> Records for the exercise

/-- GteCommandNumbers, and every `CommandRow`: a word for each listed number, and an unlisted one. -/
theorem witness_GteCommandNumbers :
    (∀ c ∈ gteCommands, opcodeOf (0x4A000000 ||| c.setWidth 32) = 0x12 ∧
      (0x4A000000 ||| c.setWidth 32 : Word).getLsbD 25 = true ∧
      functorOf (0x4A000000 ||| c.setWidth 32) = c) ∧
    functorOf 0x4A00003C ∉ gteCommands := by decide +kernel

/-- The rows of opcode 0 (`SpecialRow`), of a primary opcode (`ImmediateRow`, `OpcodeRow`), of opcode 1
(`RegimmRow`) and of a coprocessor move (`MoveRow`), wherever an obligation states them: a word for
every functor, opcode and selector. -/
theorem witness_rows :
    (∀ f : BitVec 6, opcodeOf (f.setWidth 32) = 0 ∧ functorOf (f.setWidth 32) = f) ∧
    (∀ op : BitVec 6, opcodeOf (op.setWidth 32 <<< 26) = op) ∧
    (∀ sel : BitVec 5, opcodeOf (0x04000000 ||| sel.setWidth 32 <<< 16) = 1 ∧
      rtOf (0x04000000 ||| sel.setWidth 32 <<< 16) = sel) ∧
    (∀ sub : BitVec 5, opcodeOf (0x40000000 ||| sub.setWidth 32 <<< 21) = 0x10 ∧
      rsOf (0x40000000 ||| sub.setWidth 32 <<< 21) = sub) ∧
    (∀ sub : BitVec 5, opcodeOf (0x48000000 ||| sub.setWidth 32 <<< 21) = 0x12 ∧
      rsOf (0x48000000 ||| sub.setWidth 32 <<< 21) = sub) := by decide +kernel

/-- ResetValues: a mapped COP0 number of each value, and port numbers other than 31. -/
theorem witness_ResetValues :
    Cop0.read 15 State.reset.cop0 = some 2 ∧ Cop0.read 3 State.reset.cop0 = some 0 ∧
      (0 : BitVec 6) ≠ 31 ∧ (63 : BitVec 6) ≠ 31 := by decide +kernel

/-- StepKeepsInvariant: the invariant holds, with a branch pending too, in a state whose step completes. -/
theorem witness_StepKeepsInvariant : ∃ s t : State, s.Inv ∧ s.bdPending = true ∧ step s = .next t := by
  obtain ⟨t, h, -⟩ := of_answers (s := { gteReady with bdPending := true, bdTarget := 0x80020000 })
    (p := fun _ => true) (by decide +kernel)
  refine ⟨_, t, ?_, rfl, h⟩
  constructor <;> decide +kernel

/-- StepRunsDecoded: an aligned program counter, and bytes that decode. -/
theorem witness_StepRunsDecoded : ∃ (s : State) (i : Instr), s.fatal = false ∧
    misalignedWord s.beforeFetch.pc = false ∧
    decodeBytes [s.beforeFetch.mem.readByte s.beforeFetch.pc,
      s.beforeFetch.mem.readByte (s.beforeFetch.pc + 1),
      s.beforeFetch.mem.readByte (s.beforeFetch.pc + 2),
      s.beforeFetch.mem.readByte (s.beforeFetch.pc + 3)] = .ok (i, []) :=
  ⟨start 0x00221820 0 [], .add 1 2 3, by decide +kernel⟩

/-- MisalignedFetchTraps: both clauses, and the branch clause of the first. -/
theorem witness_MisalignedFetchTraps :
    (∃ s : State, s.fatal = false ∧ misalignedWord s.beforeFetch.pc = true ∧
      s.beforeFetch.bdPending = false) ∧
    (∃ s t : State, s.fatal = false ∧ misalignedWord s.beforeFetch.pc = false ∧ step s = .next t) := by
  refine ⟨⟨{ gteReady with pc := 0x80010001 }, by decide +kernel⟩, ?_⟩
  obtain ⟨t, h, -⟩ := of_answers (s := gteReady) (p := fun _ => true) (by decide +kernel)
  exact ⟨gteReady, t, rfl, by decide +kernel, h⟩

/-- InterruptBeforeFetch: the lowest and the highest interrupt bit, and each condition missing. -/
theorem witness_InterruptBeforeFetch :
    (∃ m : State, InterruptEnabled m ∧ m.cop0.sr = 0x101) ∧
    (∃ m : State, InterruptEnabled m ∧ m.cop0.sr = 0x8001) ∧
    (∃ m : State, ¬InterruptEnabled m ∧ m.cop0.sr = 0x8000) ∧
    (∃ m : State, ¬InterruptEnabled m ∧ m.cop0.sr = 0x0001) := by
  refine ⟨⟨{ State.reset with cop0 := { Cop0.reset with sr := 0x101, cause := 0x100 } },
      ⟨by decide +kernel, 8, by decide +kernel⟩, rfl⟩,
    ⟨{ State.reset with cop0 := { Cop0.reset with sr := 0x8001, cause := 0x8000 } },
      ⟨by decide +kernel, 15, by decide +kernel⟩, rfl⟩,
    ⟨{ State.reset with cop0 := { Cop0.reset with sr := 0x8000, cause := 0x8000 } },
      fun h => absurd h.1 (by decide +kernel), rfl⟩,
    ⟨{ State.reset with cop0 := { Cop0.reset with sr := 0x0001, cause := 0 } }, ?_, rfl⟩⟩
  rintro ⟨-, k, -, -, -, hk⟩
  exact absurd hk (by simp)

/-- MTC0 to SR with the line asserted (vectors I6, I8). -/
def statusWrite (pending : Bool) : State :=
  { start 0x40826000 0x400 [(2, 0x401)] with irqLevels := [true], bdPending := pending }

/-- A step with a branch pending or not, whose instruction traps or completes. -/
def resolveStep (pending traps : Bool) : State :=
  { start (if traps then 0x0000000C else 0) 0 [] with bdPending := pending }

...

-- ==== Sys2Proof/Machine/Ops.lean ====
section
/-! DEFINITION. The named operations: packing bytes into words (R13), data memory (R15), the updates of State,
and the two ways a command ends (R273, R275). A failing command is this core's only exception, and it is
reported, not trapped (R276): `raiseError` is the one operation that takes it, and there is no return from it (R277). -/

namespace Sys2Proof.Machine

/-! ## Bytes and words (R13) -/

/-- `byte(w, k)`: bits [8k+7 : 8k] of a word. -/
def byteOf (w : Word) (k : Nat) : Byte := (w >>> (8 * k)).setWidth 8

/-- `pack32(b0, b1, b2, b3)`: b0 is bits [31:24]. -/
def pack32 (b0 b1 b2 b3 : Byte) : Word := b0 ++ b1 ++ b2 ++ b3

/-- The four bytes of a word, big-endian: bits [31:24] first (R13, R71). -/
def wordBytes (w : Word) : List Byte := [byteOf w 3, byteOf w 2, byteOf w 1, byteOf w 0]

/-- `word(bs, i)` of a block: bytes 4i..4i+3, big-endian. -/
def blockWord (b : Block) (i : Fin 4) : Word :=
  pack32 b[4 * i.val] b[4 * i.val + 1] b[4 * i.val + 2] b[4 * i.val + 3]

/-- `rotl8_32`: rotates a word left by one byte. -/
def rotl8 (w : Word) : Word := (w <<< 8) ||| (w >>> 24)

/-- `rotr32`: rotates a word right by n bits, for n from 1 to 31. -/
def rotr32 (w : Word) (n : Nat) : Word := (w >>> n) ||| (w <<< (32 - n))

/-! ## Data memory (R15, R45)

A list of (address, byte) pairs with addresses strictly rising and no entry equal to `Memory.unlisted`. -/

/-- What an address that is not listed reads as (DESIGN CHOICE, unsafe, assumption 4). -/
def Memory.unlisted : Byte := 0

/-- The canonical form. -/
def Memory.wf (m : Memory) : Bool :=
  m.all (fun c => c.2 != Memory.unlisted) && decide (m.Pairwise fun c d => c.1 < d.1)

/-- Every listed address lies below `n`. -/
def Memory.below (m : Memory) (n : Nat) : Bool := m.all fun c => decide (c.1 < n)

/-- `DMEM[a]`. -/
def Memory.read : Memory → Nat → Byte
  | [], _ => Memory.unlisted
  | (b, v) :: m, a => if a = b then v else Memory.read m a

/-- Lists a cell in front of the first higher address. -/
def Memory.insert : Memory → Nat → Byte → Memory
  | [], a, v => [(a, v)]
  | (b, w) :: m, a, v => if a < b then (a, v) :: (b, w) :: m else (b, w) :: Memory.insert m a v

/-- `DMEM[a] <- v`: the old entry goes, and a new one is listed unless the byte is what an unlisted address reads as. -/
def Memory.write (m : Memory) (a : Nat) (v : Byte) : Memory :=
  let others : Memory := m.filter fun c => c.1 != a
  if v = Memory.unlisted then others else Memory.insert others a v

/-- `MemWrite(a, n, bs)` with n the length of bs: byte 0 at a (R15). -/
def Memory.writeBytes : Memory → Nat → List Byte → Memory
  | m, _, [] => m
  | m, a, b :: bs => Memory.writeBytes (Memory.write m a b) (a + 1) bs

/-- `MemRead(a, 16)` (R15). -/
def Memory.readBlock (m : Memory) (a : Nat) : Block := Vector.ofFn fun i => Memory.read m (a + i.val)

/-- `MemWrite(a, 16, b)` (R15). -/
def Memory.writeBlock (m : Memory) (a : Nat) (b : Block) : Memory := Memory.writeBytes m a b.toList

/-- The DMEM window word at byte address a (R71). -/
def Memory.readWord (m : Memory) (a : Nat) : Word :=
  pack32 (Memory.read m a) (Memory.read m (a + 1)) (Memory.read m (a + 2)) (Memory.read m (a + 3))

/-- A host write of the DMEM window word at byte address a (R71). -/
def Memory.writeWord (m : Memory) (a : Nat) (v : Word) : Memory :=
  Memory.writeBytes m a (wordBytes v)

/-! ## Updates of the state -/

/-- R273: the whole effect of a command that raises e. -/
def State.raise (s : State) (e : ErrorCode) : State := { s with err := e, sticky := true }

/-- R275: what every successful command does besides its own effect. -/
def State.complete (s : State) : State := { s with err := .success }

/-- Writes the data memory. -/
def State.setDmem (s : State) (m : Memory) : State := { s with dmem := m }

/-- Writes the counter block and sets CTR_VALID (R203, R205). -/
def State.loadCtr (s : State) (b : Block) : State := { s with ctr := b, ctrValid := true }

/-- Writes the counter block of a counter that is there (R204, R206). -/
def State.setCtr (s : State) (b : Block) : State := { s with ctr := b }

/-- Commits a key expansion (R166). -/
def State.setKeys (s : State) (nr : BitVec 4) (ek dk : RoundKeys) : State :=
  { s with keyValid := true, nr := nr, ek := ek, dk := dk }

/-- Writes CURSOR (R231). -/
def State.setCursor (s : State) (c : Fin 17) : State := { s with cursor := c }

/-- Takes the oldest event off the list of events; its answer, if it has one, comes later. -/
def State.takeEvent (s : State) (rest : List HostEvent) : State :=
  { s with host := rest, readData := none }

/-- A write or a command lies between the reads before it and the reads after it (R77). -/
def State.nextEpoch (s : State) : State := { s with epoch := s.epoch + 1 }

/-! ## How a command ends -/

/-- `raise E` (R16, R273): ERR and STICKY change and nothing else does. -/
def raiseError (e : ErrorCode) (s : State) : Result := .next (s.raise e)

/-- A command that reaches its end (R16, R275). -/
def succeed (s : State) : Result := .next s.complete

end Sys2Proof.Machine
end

> Exercise objective
The reply should hold only the lines of the listing above starting at the line containing "(∀ op : BitVec" and ending at the line containing "3, by decide +kernel⟩", exactly as written.

> Answer space
    (∀ op : BitVec 6, opcodeOf (op.setWidth 32 <<< 26) = op) ∧
    (∀ sel : BitVec 5, opcodeOf (0x04000000 ||| sel.setWidth 32 <<< 16) = 1 ∧
      rtOf (0x04000000 ||| sel.setWidth 32 <<< 16) = sel) ∧
    (∀ sub : BitVec 5, opcodeOf (0x40000000 ||| sub.setWidth 32 <<< 21) = 0x10 ∧
      rsOf (0x40000000 ||| sub.setWidth 32 <<< 21) = sub) ∧
    (∀ sub : BitVec 5, opcodeOf (0x48000000 ||| sub.setWidth 32 <<< 21) = 0x12 ∧
      rsOf (0x48000000 ||| sub.setWidth 32 <<< 21) = sub) := by decide +kernel

/-- ResetValues: a mapped COP0 number of each value, and port numbers other than 31. -/
theorem witness_ResetValues :
    Cop0.read 15 State.reset.cop0 = some 2 ∧ Cop0.read 3 State.reset.cop0 = some 0 ∧
      (0 : BitVec 6) ≠ 31 ∧ (63 : BitVec 6) ≠ 31 := by decide +kernel

/-- StepKeepsInvariant: the invariant holds, with a branch pending too, in a state whose step completes. -/
theorem witness_StepKeepsInvariant : ∃ s t : State, s.Inv ∧ s.bdPending = true ∧ step s = .next t := by
  obtain ⟨t, h, -⟩ := of_answers (s := { gteReady with bdPending := true, bdTarget := 0x80020000 })
    (p := fun _ => true) (by decide +kernel)
  refine ⟨_, t, ?_, rfl, h⟩
  constructor <;> decide +kernel

/-- StepRunsDecoded: an aligned program counter, and bytes that decode. -/
theorem witness_StepRunsDecoded : ∃ (s : State) (i : Instr), s.fatal = false ∧
    misalignedWord s.beforeFetch.pc = false ∧
    decodeBytes [s.beforeFetch.mem.readByte s.beforeFetch.pc,
      s.beforeFetch.mem.readByte (s.beforeFetch.pc + 1),
      s.beforeFetch.mem.readByte (s.beforeFetch.pc + 2),
      s.beforeFetch.mem.readByte (s.beforeFetch.pc + 3)] = .ok (i, []) :=
  ⟨start 0x00221820 0 [], .add 1 2 3, by decide +kernel⟩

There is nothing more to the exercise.